Submitted to: Contest #300

The Last Night Of Autumn

Written in response to: "Start or end your story with someone arriving somewhere for the first or last time."

Fantasy Holiday

This story contains themes or mentions of physical violence, gore, or abuse.

Autumn was close to its end.

The air would change from cold to icily sharp, and the leaves on the ground would be replaced by white, crispy snow. The animals of the season were departing to their shelters for the weeks to come, and darkness was taking over the sky.

Once she would have retreated once the Autumn was over, back to the house of burnt colours hidden away by the bramble to burrow under furs and dine at the harvest. To trek down the staircases formed by branches and bark and walk among the badgers and the squirrels like she was one of them.

She made it all pass by in peace. She with the hair the colour of the redwood and the warm weathered skin, collecting the fruit of the season in her woven basket and tending to the exhausted beings awaiting the peace of the colder season, she who watches over the winter stores while they take their rest. Singing to them in a soulful voice, recollecting the ancient folk music before her time.

But that was before her body had been buried in the soil, her neck making a cracking sound like an acorn once stepped on. That was before the Earth took her muscle, Sinew and all. She became the grass beneath the stars, beneath the sun and moon, looking down on their many people. Unable or unwilling to hear her screams about their favourite son and his desire to cut her season tragically short.

Summer saw her that day, making his way into the forest to pay his tithe to the next season. Summer was everything all at once. Large and quick, tall and muscled. Filled with heat, yet could turn stormy in the day just as easily as the night. His blue eyes shone over Autumn, begging her to give up her season to him, let the Summer take her, she refused. A battle that Autumn could not win.

Because she could not challenge the sparkling sea and the warm beating sun as much as her breeze blew in, changing the colours of the flowerfields to auburn grass and marigold bushels sprouting, the colours deepened from aquamarine to emerald, and the world became alive with activity. The excited shouts as her embassy was barred from making its way inside, thrilled to keep the sun to warm the sands and grass on which they ran barefoot, so much so that they would overlook the seasonal paradox.

When Summer could not have Autumn, they left her at Winter’s feet. Cold and bitter over being oft forgotten in favour of the sunnier courts and their harsh beauty ignored, Winter took Autumn away, Frostbitten by snow and eaten away within the soil, the worms stripped away her skin, and the seasons prepared to shorten the time between the cold and the warm. Summer couldn’t accept the end, so it buried Autumn in the snow, not to be found for a season more.

Nature continues the cycle, no matter how briefly it has been cut short. She no longer recognises it, now. Her fingers were black, her skin a pale grey; she now had to bathe in the flat freezing swamp waters rather than the golden bathtubs filled with bubbles or the clear tepid jade ponds, her sense of smell no longer welcomed the scent of cinnamon and nutmeg, her stomach no longer growled at the sight of mugs of cider. To what remains of her eyes and ears, simply everything is cold and wet and still too bright. Better to face the darkness where the fables of the macabre lie.

The days go by, the only ones who notice, the only ones watching are the days belonging to the Autumn, chief of those, the youngest child of the tenth month, who scours the fox and deer haunts for the lady of the harvest hall, until they found the remains and cursed the Sun, the Moon, the Summer and everything under the Sky, vowing to live under starless nights evermore.
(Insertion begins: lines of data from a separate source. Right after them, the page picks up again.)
-- ==== Sys2Proof/Syntax.lean ====
section
/-! DEFINITION. The commands of the K48: one constructor per row of spec/opcode_table.json, with the row's operands.
Operands carry what comes from outside the unit: frames, samples, requests, register writes, readings. -/

namespace Sys2Proof

/-- What the power supply of a bay reports in phase 2 (R191, R219). -/
structure ModuleReport where
  bay : Fin 2
  volts : Nat
  hz : Nat
  output : Nat
  /-- Inlet temperature, 0.1 °C. -/
  inlet : Int
deriving DecidableEq, Repr, Inhabited

/-- Where a DRAM error lies, as the controller found it (R501, R528). -/
structure DramPlace where
  channel : Nat := 0
  rank : Nat := 0xFF
  bank : Nat := 0
  row : Nat := 0
  column : Nat := 0
  port : Nat := 0xFF
  syndrome : Nat := 0
  /-- Unit address of the burst. -/
  address : Nat := 0xFFFFFFFFFFFFFFFF
deriving DecidableEq, Repr, Inhabited

/-- A command of a channel's retry buffer (R521, R531). -/
structure DramCmd where
  time : Nat
  command : Nat
  rank : Nat
  port : Nat
  /-- ROW or COLUMN. -/
  place : Nat
deriving DecidableEq, Repr, Inhabited

/-- What a command that is ready to issue serves (R509, R513, R521): a step of a replay, a forced refresh, a due one, or a
request of a port (6: the scrub), for D0 and D1 of a tenancy's lane, with the time of its arrival and whether it hits an open
row. -/
inductive DramWant where
  | replay
  | forced
  | refresh
  | request (port lane arrived : Nat) (hit : Bool)
deriving DecidableEq, Repr, Inhabited

/-- A command that is ready to issue. -/
structure DramReady where
  want : DramWant
  cmd : DramCmd
deriving DecidableEq, Repr, Inhabited

/-- A command slot of a channel: its time in ns, and the commands whose bank and bus timing let them issue in it (R509). -/
structure DramSlot where
  time : Nat
  ready : List DramReady
deriving DecidableEq, Repr, Inhabited

/-- What a DRAM channel did in the beat just ended, as its controller found it (R504, R505, R516, R529). -/
structure ChannelReport where
  /-- Bytes read and written. -/
  read : Nat := 0
  written : Nat := 0
  /-- Bytes that requests of the beat asked of it (R515, R682). -/
  asked : Nat := 0
  /-- Reads that returned poison, and the bursts corrected. -/
  poison : Nat := 0
  corrected : List DramPlace := []
  /-- The command slots of the beat, in order (R509). -/
  slots : List DramSlot := []
  /-- Requests held for the channel, by port: it is frozen (R525). -/
  held : List Nat := []
deriving DecidableEq, Repr, Inhabited

/-- Engine cycles of the beat just ended in which a block of R658 could not take its next unit, at a port, traffic class and
tenancy (R659). -/
structure StallReport where
  block : Fin 24
  port : Nat
  tc : Nat := 0
  tn : Nat := 0
  cycles : Nat
deriving DecidableEq, Repr, Inhabited

/-- What a DRAM port did in the beat just ended (R510, R511, R530). -/
structure DramPortReport where
  arrived : Nat := 0
  /-- Requests completed at each of the four urgency levels, the longest age in ns, the requests held. -/
  urgency : List Nat := []
  latency : Nat := 0
  depth : Nat := 0
  /-- A request reached level 3. -/
  late : Bool := false
deriving DecidableEq, Repr, Inhabited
Unlike the rest, they keep their word.

When she awoke, her core was no more; she no longer smelled the savoury smells, the fresh ground, she could barely see through the darkness. Filtered through with the ghastly green of the ghoulish, fear filled her before she saw those she protected once more, for even a celebration of all things horrible wants a taste of all things wonderful.

Now she stands with her dress faded away, the fauna of her realm stand far apart, loyal but no longer affectionate. Acorn and wheat were replaced with smirking skulls and glowing mushrooms on every surface, every face is different, unsettling but not unkind. And where her heart was once beating with warmth for the cooling air, she felt nothing but a sense of wrathful glee as she settled in to wait for the final part of the season to begin.

At first, the Summer passes by comfortably, dismissing the black stone in favour of whitewashed walls. making the ocean sparkle around the undressed swimmers and presenting sweet iced cream and fruit juices of every kind for them to sample, Summer stays for a long time, a lot longer than expected.

Then Summer vanishes before Winter's entrance will be a long time before Summer rises. Winter will wait, and Spring will hang off the edge, the Elements will howl, the Sky will darken and the Earth will tantrum and the Solstice will be the longest it has ever been as the Sun and the Moon worry because Summer, the favourite son, will be getting his comeuppance.

Because the dead come back to life for one last night, unripe fruit and rotten gourds are replaced by sweet caramels and gummy miniatures of flora and fauna alike, trading eerie fashion for every kind of cacao. Spirits visiting living loves and haunting surviving enemies, before the midnight hour in which no light can survive,

Before Autumn comes to an end, Halloween will have its night.